▶ WORK ITEM
Retype word for word the lines of the data below, from the first to the one bearing "(freeOwnAddr s).suspended = s.suspended := rfl", with that one included.

▶ DATASET EXTRACT
@[simp] theorem freeOwnAddr_connected (s : State) : (freeOwnAddr s).connected = s.connected := rfl
@[simp] theorem freeOwnAddr_waitingForAck (s : State) : (freeOwnAddr s).waitingForAck = s.waitingForAck := rfl
@[simp] theorem freeOwnAddr_suspended (s : State) : (freeOwnAddr s).suspended = s.suspended := rfl
@[simp] theorem freeOwnAddr_ackValid (s : State) : (freeOwnAddr s).ackValid = s.ackValid := rfl
@[simp] theorem freeOwnAddr_ackByte (s : State) : (freeOwnAddr s).ackByte = s.ackByte := rfl
@[simp] theorem freeOwnAddr_ownAddr (s : State) : (freeOwnAddr s).ownAddr = Config.freeByte s.freeCount := rfl
@[simp] theorem freeOwnAddr_fr (s : State) : (freeOwnAddr s).fr = s.fr := rfl
@[simp] theorem freeOwnAddr_fidx (s : State) : (freeOwnAddr s).fidx = s.fidx := rfl
@[simp] theorem freeOwnAddr_rxq (s : State) : (freeOwnAddr s).rxq = s.rxq := rfl
@[simp] theorem freeOwnAddr_txq (s : State) : (freeOwnAddr s).txq = s.txq := rfl
@[simp] theorem freeOwnAddr_listeners (s : State) : (freeOwnAddr s).listeners = s.listeners := rfl
@[simp] theorem freeOwnAddr_evt (s : State) : (freeOwnAddr s).evt = s.evt := rfl
@[simp] theorem freeOwnAddr_txw (s : State) : (freeOwnAddr s).txw = s.txw := rfl
@[simp] theorem freeOwnAddr_ret (s : State) : (freeOwnAddr s).ret = s.ret := rfl
@[simp] theorem freeOwnAddr_script (s : State) : (freeOwnAddr s).script = s.script := rfl
@[simp] theorem freeOwnAddr_freeCount (s : State) : (freeOwnAddr s).freeCount = s.freeCount + 1 := rfl
@[simp] theorem freeOwnAddr_params (s : State) : (freeOwnAddr s).params = s.params := rfl

@[simp] theorem freeFr_connected (s : State) : (freeFr s).connected = s.connected := rfl
@[simp] theorem freeFr_waitingForAck (s : State) : (freeFr s).waitingForAck = s.waitingForAck := rfl
@[simp] theorem freeFr_suspended (s : State) : (freeFr s).suspended = s.suspended := rfl
@[simp] theorem freeFr_ackValid (s : State) : (freeFr s).ackValid = s.ackValid := rfl
@[simp] theorem freeFr_ackByte (s : State) : (freeFr s).ackByte = s.ackByte := rfl
@[simp] theorem freeFr_ownAddr (s : State) : (freeFr s).ownAddr = s.ownAddr := rfl
@[simp] theorem freeFr_fr (s : State) :
    (freeFr s).fr = ⟨Config.freeByte s.freeCount, Config.freeByte (s.freeCount + 1), Config.freeByte (s.freeCount + 2), Config.freeByte (s.freeCount + 3), Config.freeByte (s.freeCount + 4), Config.freeByte (s.freeCount + 5)⟩ := rfl
@[simp] theorem freeFr_fidx (s : State) : (freeFr s).fidx = s.fidx := rfl
@[simp] theorem freeFr_rxq (s : State) : (freeFr s).rxq = s.rxq := rfl
@[simp] theorem freeFr_txq (s : State) : (freeFr s).txq = s.txq := rfl
@[simp] theorem freeFr_listeners (s : State) : (freeFr s).listeners = s.listeners := rfl
@[simp] theorem freeFr_evt (s : State) : (freeFr s).evt = s.evt := rfl
@[simp] theorem freeFr_txw (s : State) : (freeFr s).txw = s.txw := rfl
@[simp] theorem freeFr_ret (s : State) : (freeFr s).ret = s.ret := rfl
@[simp] theorem freeFr_script (s : State) : (freeFr s).script = s.script := rfl
@[simp] theorem freeFr_freeCount (s : State) : (freeFr s).freeCount = s.freeCount + 6 := rfl
@[simp] theorem freeFr_params (s : State) : (freeFr s).params = s.params := rfl

@[simp] theorem dropStimulus_connected (s : State) : (dropStimulus s).connected = s.connected := rfl
@[simp] theorem dropStimulus_waitingForAck (s : State) : (dropStimulus s).waitingForAck = s.waitingForAck := rfl
@[simp] theorem dropStimulus_suspended (s : State) : (dropStimulus s).suspended = s.suspended := rfl
@[simp] theorem dropStimulus_ackValid (s : State) : (dropStimulus s).ackValid = s.ackValid := rfl
@[simp] theorem dropStimulus_ackByte (s : State) : (dropStimulus s).ackByte = s.ackByte := rfl
@[simp] theorem dropStimulus_ownAddr (s : State) : (dropStimulus s).ownAddr = s.ownAddr := rfl
@[simp] theorem dropStimulus_fr (s : State) : (dropStimulus s).fr = s.fr := rfl
@[simp] theorem dropStimulus_fidx (s : State) : (dropStimulus s).fidx = s.fidx := rfl
@[simp] theorem dropStimulus_rxq (s : State) : (dropStimulus s).rxq = s.rxq := rfl
@[simp] theorem dropStimulus_txq (s : State) : (dropStimulus s).txq = s.txq := rfl
@[simp] theorem dropStimulus_listeners (s : State) : (dropStimulus s).listeners = s.listeners := rfl
@[simp] theorem dropStimulus_evt (s : State) : (dropStimulus s).evt = s.evt := rfl
@[simp] theorem dropStimulus_txw (s : State) : (dropStimulus s).txw = s.txw := rfl
@[simp] theorem dropStimulus_ret (s : State) : (dropStimulus s).ret = s.ret := rfl
@[simp] theorem dropStimulus_script (s : State) : (dropStimulus s).script = s.script.tail := rfl
@[simp] theorem dropStimulus_freeCount (s : State) : (dropStimulus s).freeCount = s.freeCount := rfl
@[simp] theorem dropStimulus_params (s : State) : (dropStimulus s).params = s.params := rfl

@[simp] theorem view_connected (s : State) : s.view.connected = s.connected := rfl
@[simp] theorem view_waitingForAck (s : State) : s.view.waitingForAck = s.waitingForAck := rfl
@[simp] theorem view_suspended (s : State) : s.view.suspended = s.suspended := rfl
@[simp] theorem view_ackValid (s : State) : s.view.ackValid = s.ackValid := rfl
@[simp] theorem view_ackByte (s : State) : s.view.ackByte = s.ackByte := rfl
@[simp] theorem view_ownAddr (s : State) : s.view.ownAddr = s.ownAddr := rfl
@[simp] theorem view_fidx (s : State) : s.view.fidx = s.fidx := rfl
@[simp] theorem view_rxFull (s : State) : s.view.rxFull = s.rxFull := rfl
@[simp] theorem view_headRetries (s : State) : s.view.headRetries = s.headRetries := rfl
@[simp] theorem view_params (s : State) : s.view.params = s.params := rfl
@[simp] theorem view_txEmpty (s : State) : s.view.txEmpty = s.txq.isEmpty := rfl

end Sys2Proof.Machine
end

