/-- Each error: a step that raises it. -/
theorem witness_EachErrorHasItsCause :
    (∃ t, exec (.rxpushOvf 0) { small with rxq := [1, 2, 3, 4] } = .next t ∧
      t.evt = [⟨.error .rxqOverflow, []⟩]) ∧
    (∃ t, exec (.tickExhaust cmdK) { live with txq := [⟨.command, cmdK, 0⟩] } = .next t ∧
      t.evt = [⟨.error (.ackNotReceived cmdK), []⟩]) ∧
    (∃ t, exec (.tickTxfail .poll pollQ) { live with txq := [⟨.poll, pollQ, 3⟩] } = .next t ∧
      t.evt = [⟨.error (.txWriteFailed pollQ), []⟩]) ∧
    (∃ t, exec (.rxerr 9) live = .next t ∧ t.evt = [⟨.error (.lineError 9), []⟩]) ∧
    (∃ t, exec .rxioerr live = .next t ∧ t.evt = [⟨.error .rxIo, []⟩]) ∧
    (∃ t, exec .close live = .next t ∧ t.evt = [⟨.error .cancelled, []⟩]) ∧
    ∃ t, exec (.sendC cmdK)
        { live with params := { refParams with txqCap := some 1 }, txq := [⟨.poll, pollQ, 3⟩] } = .next t ∧
      t.evt = [⟨.error (.txqFull cmdK), []⟩] :=
  ⟨⟨_, rfl, by decide⟩, ⟨_, rfl, by decide⟩, ⟨_, rfl, by decide⟩, ⟨_, rfl, by decide⟩, ⟨_, rfl, by decide⟩,
    ⟨_, rfl, by decide⟩, ⟨_, rfl, by decide⟩⟩

/-- Each tag that is emitted: a step that emits it. -/
theorem witness_EachTelegramHasItsCause :
    (∀ x ∈ [(okF, Event.telegram .ok (some okF)), (badF, .telegram .crcError (some badF)),
        (nfuF, .telegram .notForUs (some nfuF)), (suspF, .telegram .suspend none), (resF, .telegram .resume none)],
      (after (exec (.asmLast x.1.cks) { live with fr := x.1, fidx := 5, rxq := [x.1.cks] })).map State.evt =
        some [⟨x.2, []⟩]) ∧
    ∃ t, exec (.tickAcked cmdK) { live with txq := [⟨.command, cmdK, 1⟩], ackValid := true, ackByte := 0x60 } =
      .next t ∧ t.evt = [⟨.telegram .ack (some cmdK), []⟩] :=
  ⟨by decide, ⟨_, rfl, by decide⟩⟩

/-- Registered and not; the answers exist. -/
theorem witness_RegistrationIsIdempotent :
    let s : State := { live with listeners := [0, 4] }
    s.listeners.Pairwise (· < ·) ∧ 0 ∈ s.listeners ∧ 2 ∉ s.listeners ∧
    (∃ t, exec (.ladd 2) s = .next t) ∧ ∃ t, exec (.lrem 4) s = .next t :=
  ⟨by decide, by decide, by decide, ⟨_, rfl⟩, ⟨_, rfl⟩⟩

/-- Each row. -/
theorem witness_AssemblerStepSelection :
    let s : State := { live with script := [.asm], rxq := [0x01] }
    let a : State := { s with rxq := [0x60], waitingForAck := true }
    let d : State := { s with rxq := [0x60] }
    s.script = .asm :: [] ∧ ({ s with connected := false } : State).connected = false ∧
    ({ s with rxq := [] } : State).rxq = [] ∧
    (s.connected = true ∧ s.rxq = 0x01 :: [] ∧ s.fidx = 0 ∧ (0x01 : Byte) = Config.sync) ∧
    (a.rxq = 0x60 :: [] ∧ (0x60 : Byte) ≠ Config.sync ∧ a.waitingForAck = true) ∧ d.waitingForAck = false ∧
    (∀ n ∈ ([1, 4] : List (Fin Config.frameLen)), 1 ≤ n.val ∧ n.val ≤ 4) ∧ ({ s with fidx := 5 } : State).fidx = 5 := by
  decide

/-- Each row. -/
theorem witness_TickSelection :
    let s : State := { live with script := [.tick .ok] }
    let p : State := { s with txq := [⟨.poll, pollQ, 0⟩] }
    let c : State := { s with txq := [⟨.command, cmdK, 1⟩] }
    let a : State := { c with ackValid := true, ackByte := 0x60 }
    let e : State := { a with txq := [⟨.command, cmdK, 0⟩] }
    s.script = .tick .ok :: [] ∧ ({ s with script := [.tick .fail] } : State).script = .tick .fail :: [] ∧ s.txq = [] ∧
    (p.connected = true ∧ p.suspended = false ∧ p.txq = ⟨.poll, pollQ, 0⟩ :: []) ∧
    (c.txq = ⟨.command, cmdK, 1⟩ :: [] ∧ 0 < 1 ∧ c.ackValid = false) ∧
    (a.txq = ⟨.command, cmdK, 1⟩ :: [] ∧ a.ackValid = true ∧ cmdK.cks = a.ackByte) ∧
    e.txq = ⟨.command, cmdK, 0⟩ :: [] := by decide

/-- The two rows of a byte, at the capacity; every other clause is met by the script alone. -/
theorem witness_InterfaceEventSelection :
    let s : State := { small with script := [.rxb 0x10], rxq := [1, 2, 3] }
    let f : State := { small with script := [.rxb 0x10], rxq := [1, 2, 3, 4] }
    (s.script = .rxb 0x10 :: [] ∧ s.rxq.length < s.params.rxqCap) ∧
    (f.script = .rxb 0x10 :: [] ∧ f.connected = true ∧ f.rxq.length = f.params.rxqCap) ∧
    ∀ e ∈ [Stimulus.rxerr 0, .rxioerr, .sendP pollQ, .sendC cmdK, .connect 0x22 .ok, .close, .isconn, .ladd 0, .lrem 0,
      .reset], ({ live with script := [e] } : State).script = e :: [] := by decide

/-- A unit that decodes; an assembler that waits; no stimulus left. -/
theorem witness_StepRunsTheDecodedOperation :
    let s : State := { live with script := [.asm], rxq := [0x01] }
    s.script = .asm :: [] ∧ fetch .asm { s with script := [] } = some (.asm, [0x01]) ∧
    decode .asm s.view [0x01] = .op .asmSync ∧
    fetch .asm { live with script := [] } = none ∧ live.script = [] := by decide

theorem witness_SpecWordsDecode : live.view.connected = true ∧ live.view.fidx = 0 := by decide

/-- Both cases. -/
theorem witness_ExecRunsExactlyWhenSelected :
    live.enables .tickNop = true ∧ live.enables .asmSync = false := by decide

/-- A step of a sound state answers. -/
theorem witness_SoundStatesStaySound :
    let s : State := { live with script := [.rxb 0x01] }
    s.Inv ∧ ∃ t, step s = .next t :=
  ⟨⟨by decide, by decide, by decide, by decide, by decide, by decide, by decide, by decide⟩, ⟨_, rfl⟩⟩

/-- Each register changes in some step. -/
theorem witness_FlagAndRegisterWriters :
    (∃ t, exec .close live = .next t ∧ t.connected ≠ live.connected) ∧
    (∃ t, exec (.tickRetry cmdK) { live with txq := [⟨.command, cmdK, 1⟩] } = .next t ∧ t.waitingForAck = true) ∧
    (∃ t, exec (.clsSuspend suspF) { live with fr := suspF } = .next t ∧ t.suspended ≠ live.suspended) ∧
    (∃ t, exec (.asmAck 0x60) { live with waitingForAck := true, rxq := [0x60] } = .next t ∧
      t.ackValid ≠ live.ackValid) ∧
    (∃ t, exec (.connect 0x23 .ok) { live with connected := false } = .next t ∧ t.ownAddr ≠ live.ownAddr) ∧
    ∃ t, exec (.ladd 0) live = .next t ∧ t.listeners ≠ live.listeners :=
  ⟨⟨_, rfl, by decide⟩, ⟨_, rfl, by decide⟩, ⟨_, rfl, by decide⟩, ⟨_, rfl, by decide⟩, ⟨_, rfl, by decide⟩,
    ⟨_, rfl, by decide⟩⟩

▶ YOUR SOLUTION
@[simp] theorem freeOwnAddr_connected (s : State) : (freeOwnAddr s).connected = s.connected := rfl
@[simp] theorem freeOwnAddr_waitingForAck (s : State) : (freeOwnAddr s).waitingForAck = s.waitingForAck := rfl
@[simp] theorem freeOwnAddr_suspended (s : State) : (freeOwnAddr s).suspended = s.suspended := rfl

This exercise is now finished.